I have been interested in dance practices for a long time, and I dreamed of dancing since childhood. At school I participated in all events, attended dance classes in Baku and dreamed of more. Joined the Unlimited: Making the Right Moves program in 2018. Then I took part in a dance performance that opened an international theater conference. Then I was invited to a casting for the performance "Argonauts", and I passed it. What I want to say… The first production was not easy, but it turned out to be much simpler than Argonauts. In “The Argonauts” many complex plots are intertwined - from ancient mythology to our personal stories, the variety of dance parts is impressive.

The creative process is led by British professionals - Ben Duke, Jemima Goudley, Welly O'Brien. The “team of Argonauts” includes 10 participants from four countries: Azerbaijan, Armenia, Georgia and Ukraine. A wonderful and friendly team!

I am the only deaf participant. In such a situation, finding a common language with everyone is another task! When I first got into the project, my brain boiled and exploded, I was very worried! There were individual tasks and collective ones. I looked at others and how they complete tasks, tried to bring something of my own to the creative process. Over time, it became easier, we all got to know each other and became very good friends, we became one team, we understand each other from a glance, we meet with a smile. The guys learn sign language and try very hard to communicate on an equal footing.

I perform a sign song. But I can't hear anything that's going on around me. My gestures should correspond to the idea and plot, through them people should feel the situation and the situation. The task is to “verbalize” your movements, to convey the necessary emotions without words. The song is serious and complex, which means that the gestures should not be soft and smooth, but tougher, more dramatic.

Stage - great vulnerability and at the same time great freedom. A little embarrassment, a little fear, the thought that you need to control yourself... At the same time, the support of relatives and friends inspires me, they are all very proud of me, admire, worry. When everything is done well, it brings joy to the viewer, and the artists - satisfaction and the feeling that everything is not in vain.
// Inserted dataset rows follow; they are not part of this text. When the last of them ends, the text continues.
/-! The update setSessions. -/

@[simp] theorem State.setSessions_pending (s : State) (l : List Session) : (s.setSessions l).pending = s.pending := rfl
@[simp] theorem State.setSessions_clk (s : State) (l : List Session) : (s.setSessions l).clk = s.clk := rfl
@[simp] theorem State.setSessions_ringTime (s : State) (l : List Session) : (s.setSessions l).ringTime = s.ringTime := rfl
@[simp] theorem State.setSessions_freeCtr (s : State) (l : List Session) : (s.setSessions l).freeCtr = s.freeCtr := rfl
@[simp] theorem State.setSessions_objs (s : State) (l : List Session) : (s.setSessions l).objs = s.objs := rfl
@[simp] theorem State.setSessions_latest (s : State) (l : List Session) : (s.setSessions l).latest = s.latest := rfl
@[simp] theorem State.setSessions_staged (s : State) (l : List Session) : (s.setSessions l).staged = s.staged := rfl
@[simp] theorem State.setSessions_notifyQ (s : State) (l : List Session) : (s.setSessions l).notifyQ = s.notifyQ := rfl
@[simp] theorem State.setSessions_mode (s : State) (l : List Session) : (s.setSessions l).mode = s.mode := rfl
@[simp] theorem State.setSessions_time (s : State) (l : List Session) : (s.setSessions l).time = s.time := rfl
@[simp] theorem State.setSessions_cells (s : State) (l : List Session) : (s.setSessions l).cells = s.cells := rfl
@[simp] theorem State.setSessions_cur (s : State) (l : List Session) : (s.setSessions l).cur = s.cur := rfl
@[simp] theorem State.setSessions_aux (s : State) (l : List Session) : (s.setSessions l).aux = s.aux := rfl
@[simp] theorem State.setSessions_facet (s : State) (l : List Session) : (s.setSessions l).facet = s.facet := rfl
@[simp] theorem State.setSessions_plan (s : State) (l : List Session) : (s.setSessions l).plan = s.plan := rfl
@[simp] theorem State.setSessions_bal (s : State) (l : List Session) : (s.setSessions l).bal = s.bal := rfl
@[simp] theorem State.setSessions_loupe (s : State) (l : List Session) : (s.setSessions l).loupe = s.loupe := rfl
@[simp] theorem State.setSessions_xfer (s : State) (l : List Session) : (s.setSessions l).xfer = s.xfer := rfl
@[simp] theorem State.setSessions_ring (s : State) (l : List Session) : (s.setSessions l).ring = s.ring := rfl
@[simp] theorem State.setSessions_safe (s : State) (l : List Session) : (s.setSessions l).safe = s.safe := rfl
@[simp] theorem State.setSessions_flt (s : State) (l : List Session) : (s.setSessions l).flt = s.flt := rfl
@[simp] theorem State.setSessions_check (s : State) (l : List Session) : (s.setSessions l).check = s.check := rfl
@[simp] theorem State.setSessions_test (s : State) (l : List Session) : (s.setSessions l).test = s.test := rfl
@[simp] theorem State.setSessions_nvm (s : State) (l : List Session) : (s.setSessions l).nvm = s.nvm := rfl

/-! The update setEnm. -/

@[simp] theorem State.setEnm_pending (s : State) (e : EnumEng) : (s.setEnm e).pending = s.pending := rfl
@[simp] theorem State.setEnm_clk (s : State) (e : EnumEng) : (s.setEnm e).clk = s.clk := rfl
@[simp] theorem State.setEnm_ringTime (s : State) (e : EnumEng) : (s.setEnm e).ringTime = s.ringTime := rfl
@[simp] theorem State.setEnm_freeCtr (s : State) (e : EnumEng) : (s.setEnm e).freeCtr = s.freeCtr := rfl
@[simp] theorem State.setEnm_objs (s : State) (e : EnumEng) : (s.setEnm e).objs = s.objs := rfl
@[simp] theorem State.setEnm_latest (s : State) (e : EnumEng) : (s.setEnm e).latest = s.latest := rfl
@[simp] theorem State.setEnm_staged (s : State) (e : EnumEng) : (s.setEnm e).staged = s.staged := rfl
@[simp] theorem State.setEnm_notifyQ (s : State) (e : EnumEng) : (s.setEnm e).notifyQ = s.notifyQ := rfl
@[simp] theorem State.setEnm_port (s : State) (e : EnumEng) : (s.setEnm e).port = s.port := rfl
@[simp] theorem State.setEnm_mode (s : State) (e : EnumEng) : (s.setEnm e).mode = s.mode := rfl
@[simp] theorem State.setEnm_time (s : State) (e : EnumEng) : (s.setEnm e).time = s.time := rfl
@[simp] theorem State.setEnm_cells (s : State) (e : EnumEng) : (s.setEnm e).cells = s.cells := rfl
@[simp] theorem State.setEnm_cur (s : State) (e : EnumEng) : (s.setEnm e).cur = s.cur := rfl
@[simp] theorem State.setEnm_aux (s : State) (e : EnumEng) : (s.setEnm e).aux = s.aux := rfl
@[simp] theorem State.setEnm_facet (s : State) (e : EnumEng) : (s.setEnm e).facet = s.facet := rfl
@[simp] theorem State.setEnm_plan (s : State) (e : EnumEng) : (s.setEnm e).plan = s.plan := rfl
@[simp] theorem State.setEnm_bal (s : State) (e : EnumEng) : (s.setEnm e).bal = s.bal := rfl
@[simp] theorem State.setEnm_loupe (s : State) (e : EnumEng) : (s.setEnm e).loupe = s.loupe := rfl
@[simp] theorem State.setEnm_xfer (s : State) (e : EnumEng) : (s.setEnm e).xfer = s.xfer := rfl
@[simp] theorem State.setEnm_safe (s : State) (e : EnumEng) : (s.setEnm e).safe = s.safe := rfl
@[simp] theorem State.setEnm_flt (s : State) (e : EnumEng) : (s.setEnm e).flt = s.flt := rfl
@[simp] theorem State.setEnm_check (s : State) (e : EnumEng) : (s.setEnm e).check = s.check := rfl
@[simp] theorem State.setEnm_test (s : State) (e : EnumEng) : (s.setEnm e).test = s.test := rfl
@[simp] theorem State.setEnm_nvm (s : State) (e : EnumEng) : (s.setEnm e).nvm = s.nvm := rfl

/-! The update power. -/

@[simp] theorem State.power_pending (s : State) (d : Domain) (b : Bool) : (s.power d b).pending = s.pending := rfl
@[simp] theorem State.power_clk (s : State) (d : Domain) (b : Bool) : (s.power d b).clk = s.clk := rfl
@[simp] theorem State.power_ringTime (s : State) (d : Domain) (b : Bool) : (s.power d b).ringTime = s.ringTime := rfl
@[simp] theorem State.power_freeCtr (s : State) (d : Domain) (b : Bool) : (s.power d b).freeCtr = s.freeCtr := rfl
@[simp] theorem State.power_latest (s : State) (d : Domain) (b : Bool) : (s.power d b).latest = s.latest := rfl
@[simp] theorem State.power_staged (s : State) (d : Domain) (b : Bool) : (s.power d b).staged = s.staged := rfl
@[simp] theorem State.power_notifyQ (s : State) (d : Domain) (b : Bool) : (s.power d b).notifyQ = s.notifyQ := rfl
@[simp] theorem State.power_port (s : State) (d : Domain) (b : Bool) : (s.power d b).port = s.port := rfl
@[simp] theorem State.power_mode (s : State) (d : Domain) (b : Bool) : (s.power d b).mode = s.mode := rfl
@[simp] theorem State.power_time (s : State) (d : Domain) (b : Bool) : (s.power d b).time = s.time := rfl
@[simp] theorem State.power_cells (s : State) (d : Domain) (b : Bool) : (s.power d b).cells = s.cells := rfl
@[simp] theorem State.power_cur (s : State) (d : Domain) (b : Bool) : (s.power d b).cur = s.cur := rfl
@[simp] theorem State.power_aux (s : State) (d : Domain) (b : Bool) : (s.power d b).aux = s.aux := rfl
@[simp] theorem State.power_facet (s : State) (d : Domain) (b : Bool) : (s.power d b).facet = s.facet := rfl
@[simp] theorem State.power_plan (s : State) (d : Domain) (b : Bool) : (s.power d b).plan = s.plan := rfl
@[simp] theorem State.power_bal (s : State) (d : Domain) (b : Bool) : (s.power d b).bal = s.bal := rfl
@[simp] theorem State.power_loupe (s : State) (d : Domain) (b : Bool) : (s.power d b).loupe = s.loupe := rfl
@[simp] theorem State.power_xfer (s : State) (d : Domain) (b : Bool) : (s.power d b).xfer = s.xfer := rfl
@[simp] theorem State.power_ring (s : State) (d : Domain) (b : Bool) : (s.power d b).ring = s.ring := rfl
@[simp] theorem State.power_safe (s : State) (d : Domain) (b : Bool) : (s.power d b).safe = s.safe := rfl
@[simp] theorem State.power_flt (s : State) (d : Domain) (b : Bool) : (s.power d b).flt = s.flt := rfl
@[simp] theorem State.power_check (s : State) (d : Domain) (b : Bool) : (s.power d b).check = s.check := rfl
@[simp] theorem State.power_test (s : State) (d : Domain) (b : Bool) : (s.power d b).test = s.test := rfl
@[simp] theorem State.power_nvm (s : State) (d : Domain) (b : Bool) : (s.power d b).nvm = s.nvm := rfl

/-! The update portCount. -/

@[simp] theorem State.portCount_pending (s : State) (k : Nat) (p : Side) : (s.portCount k p).pending = s.pending := rfl
@[simp] theorem State.portCount_clk (s : State) (k : Nat) (p : Side) : (s.portCount k p).clk = s.clk := rfl
@[simp] theorem State.portCount_ringTime (s : State) (k : Nat) (p : Side) : (s.portCount k p).ringTime = s.ringTime := rfl
@[simp] theorem State.portCount_freeCtr (s : State) (k : Nat) (p : Side) : (s.portCount k p).freeCtr = s.freeCtr := rfl
@[simp] theorem State.portCount_latest (s : State) (k : Nat) (p : Side) : (s.portCount k p).latest = s.latest := rfl
@[simp] theorem State.portCount_staged (s : State) (k : Nat) (p : Side) : (s.portCount k p).staged = s.staged := rfl
@[simp] theorem State.portCount_notifyQ (s : State) (k : Nat) (p : Side) : (s.portCount k p).notifyQ = s.notifyQ := rfl
@[simp] theorem State.portCount_port (s : State) (k : Nat) (p : Side) : (s.portCount k p).port = s.port := rfl
@[simp] theorem State.portCount_mode (s : State) (k : Nat) (p : Side) : (s.portCount k p).mode = s.mode := rfl
@[simp] theorem State.portCount_time (s : State) (k : Nat) (p : Side) : (s.portCount k p).time = s.time := rfl
@[simp] theorem State.portCount_cells (s : State) (k : Nat) (p : Side) : (s.portCount k p).cells = s.cells := rfl
@[simp] theorem State.portCount_cur (s : State) (k : Nat) (p : Side) : (s.portCount k p).cur = s.cur := rfl
@[simp] theorem State.portCount_aux (s : State) (k : Nat) (p : Side) : (s.portCount k p).aux = s.aux := rfl
@[simp] theorem State.portCount_facet (s : State) (k : Nat) (p : Side) : (s.portCount k p).facet = s.facet := rfl
@[simp] theorem State.portCount_plan (s : State) (k : Nat) (p : Side) : (s.portCount k p).plan = s.plan := rfl
@[simp] theorem State.portCount_bal (s : State) (k : Nat) (p : Side) : (s.portCount k p).bal = s.bal := rfl
@[simp] theorem State.portCount_loupe (s : State) (k : Nat) (p : Side) : (s.portCount k p).loupe = s.loupe := rfl
@[simp] theorem State.portCount_xfer (s : State) (k : Nat) (p : Side) : (s.portCount k p).xfer = s.xfer := rfl
@[simp] theorem State.portCount_ring (s : State) (k : Nat) (p : Side) : (s.portCount k p).ring = s.ring := rfl
@[simp] theorem State.portCount_safe (s : State) (k : Nat) (p : Side) : (s.portCount k p).safe = s.safe := rfl
@[simp] theorem State.portCount_flt (s : State) (k : Nat) (p : Side) : (s.portCount k p).flt = s.flt := rfl
@[simp] theorem State.portCount_check (s : State) (k : Nat) (p : Side) : (s.portCount k p).check = s.check := rfl
@[simp] theorem State.portCount_test (s : State) (k : Nat) (p : Side) : (s.portCount k p).test = s.test := rfl
@[simp] theorem State.portCount_nvm (s : State) (k : Nat) (p : Side) : (s.portCount k p).nvm = s.nvm := rfl
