-- ==== Sys2Proof/Laws/Actions.lean ====
section
/-! SUPPORT. What the shared actions leave: the start of a plan, a change of mode, the entry into SAFE and the setting of a fault source,
for a state in which no slice runs and no Loupe point is in progress. -/

namespace Sys2Proof.Machine

/-- What the actions of a plan change or a mode change leave: the objects outside a list, the fault sources but for the collision window, the
Mirror latches, and the state stays calm. -/
structure Stays (ks : List Nat) (s t : State) : Prop where
  objs : ∀ k, k ∉ ks → t.get k = s.get k
  flt : t.flt.base = s.flt.base
  first : t.safe.firstDone = s.safe.firstDone
  latched : t.safe.latched = s.safe.latched
  self : t.safe.selfFaults = s.safe.selfFaults
  clk : t.clk = s.clk
  ringTime : t.ringTime = s.ringTime
  pending : t.pending = s.pending
  calm : Calm s → Calm t

theorem Stays.refl (ks : List Nat) (s : State) : Stays ks s s :=
  ⟨fun _ _ => rfl, rfl, rfl, rfl, rfl, rfl, rfl, rfl, id⟩

theorem Stays.trans {ks : List Nat} {s t u : State} (h : Stays ks s t) (g : Stays ks t u) : Stays ks s u :=
  ⟨fun k hk => (g.objs k hk).trans (h.objs k hk), g.flt.trans h.flt, g.first.trans h.first, g.latched.trans h.latched,
    g.self.trans h.self, g.clk.trans h.clk, g.ringTime.trans h.ringTime, g.pending.trans h.pending, fun x => g.calm (h.calm x)⟩

theorem Stays.mono {ks js : List Nat} {s t : State} (h : Stays ks s t) (hj : ∀ k ∈ ks, k ∈ js) : Stays js s t :=
  { h with objs := fun k hk => h.objs k (fun x => hk (hj k x)) }

theorem Stays.set {ks : List Nat} (s : State) {k : Nat} (v : Nat) (h : k ∈ ks) : Stays ks s (s.set k v) :=
  { Stays.refl ks s with objs := fun _ hj => State.get_set_ne s v (fun e => hj (e ▸ h)) }

theorem Stays.setField {ks : List Nat} (s : State) {k : Nat} (a b v : Nat) (h : k ∈ ks) : Stays ks s (s.setField k a b v) :=
  Stays.set s _ h

theorem Stays.setBitOf {ks : List Nat} (s : State) {k : Nat} (n : Nat) (b : Bool) (h : k ∈ ks) : Stays ks s (s.setBitOf k n b) :=
  Stays.set s _ h

theorem Stays.count {ks : List Nat} (s : State) {k : Nat} (w : Nat) (h : k ∈ ks) : Stays ks s (s.count k w) := Stays.set s _ h

theorem Stays.wrap {ks : List Nat} (s : State) {k : Nat} (w : Nat) (h : k ∈ ks) : Stays ks s (s.wrap k w) := Stays.set s _ h

theorem Stays.clear {ks : List Nat} (s : State) {k : Nat} (h : k ∈ ks) : Stays ks s (s.clear k) := Stays.set s _ h

theorem Stays.foldl {α : Type} {ks : List Nat} (f : State → α → State) (h : ∀ s x, Calm s → Stays ks s (f s x)) (l : List α) :
    ∀ s, Calm s → Stays ks s (l.foldl f s) := by
  induction l with
  | nil => exact fun s _ => Stays.refl ks s
  | cons x l ih => exact fun s c => (h s x c).trans (ih _ ((h s x c).calm c))

/-- Closes a goal on what a record update leaves. -/
theorem Stays.mk' {ks : List Nat} {s t : State} (ho : t.objs = s.objs) (hf : t.flt = s.flt) (h1 : t.safe.firstDone = s.safe.firstDone)
    (h2 : t.safe.latched = s.safe.latched) (h3 : t.safe.selfFaults = s.safe.selfFaults) (h4 : t.clk = s.clk) (h5 : t.ringTime = s.ringTime)
    (h6 : t.pending = s.pending) (h7 : Calm s → Calm t) : Stays ks s t :=
  ⟨fun k _ => by simp [State.get, ho], by rw [hf], h1, h2, h3, h4, h5, h6, h7⟩

/-- A collision window begins. -/
theorem newWindow_stays (ks : List Nat) (s : State) : Stays ks s (newWindow s) :=
  ⟨fun _ _ => rfl, rfl, rfl, rfl, rfl, rfl, rfl, rfl, id⟩

/-- A source is on as long as its status stays. -/
theorem Stays.faultOn {ks : List Nat} {s t : State} (h : Stays ks s t) (c : Nat) : t.faultOn c = s.faultOn c :=
  congrArg (fun f : FaultEng => bit f.status c) (a₁ := t.flt.base) (a₂ := s.flt.base) h.flt

theorem stopChop_stays (ks : List Nat) (s : State) : Stays ks s (stopChop s) :=
  Stays.mk' rfl rfl rfl rfl rfl rfl rfl rfl (fun h => h)

theorem leaveExcite_stays (s : State) : Stays planObjects s (leaveExcite s) := by
  unfold leaveExcite
  split_ifs
  · exact Stays.setField _ _ _ _ (by decide)
  · exact Stays.refl _ _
It is difficult to overestimate the importance of such performances on the cultural consciousness of the citizens of any country. This is further proof that people with disabilities can take an active part in social and cultural life. Yes, I'm deaf, but I sing. The deaf can dance. The worst thing you can do is stop, sit at home and lock yourself into your deafness.

Realize your dream, be brave, use every opportunity. Do not think that the deaf are some kind of “not like that”. We are the same as everyone else. In addition, there are translators who can help us exchange information. Anything can be achieved, whether you hear or not. There would be a desire.

I am here and I will move on! Committed to continue creating art, promoting inclusive dance practices, actively collaborating with artists with and without disabilities, supporting deaf friends from around the world and encouraging them to develop fully despite their deafness.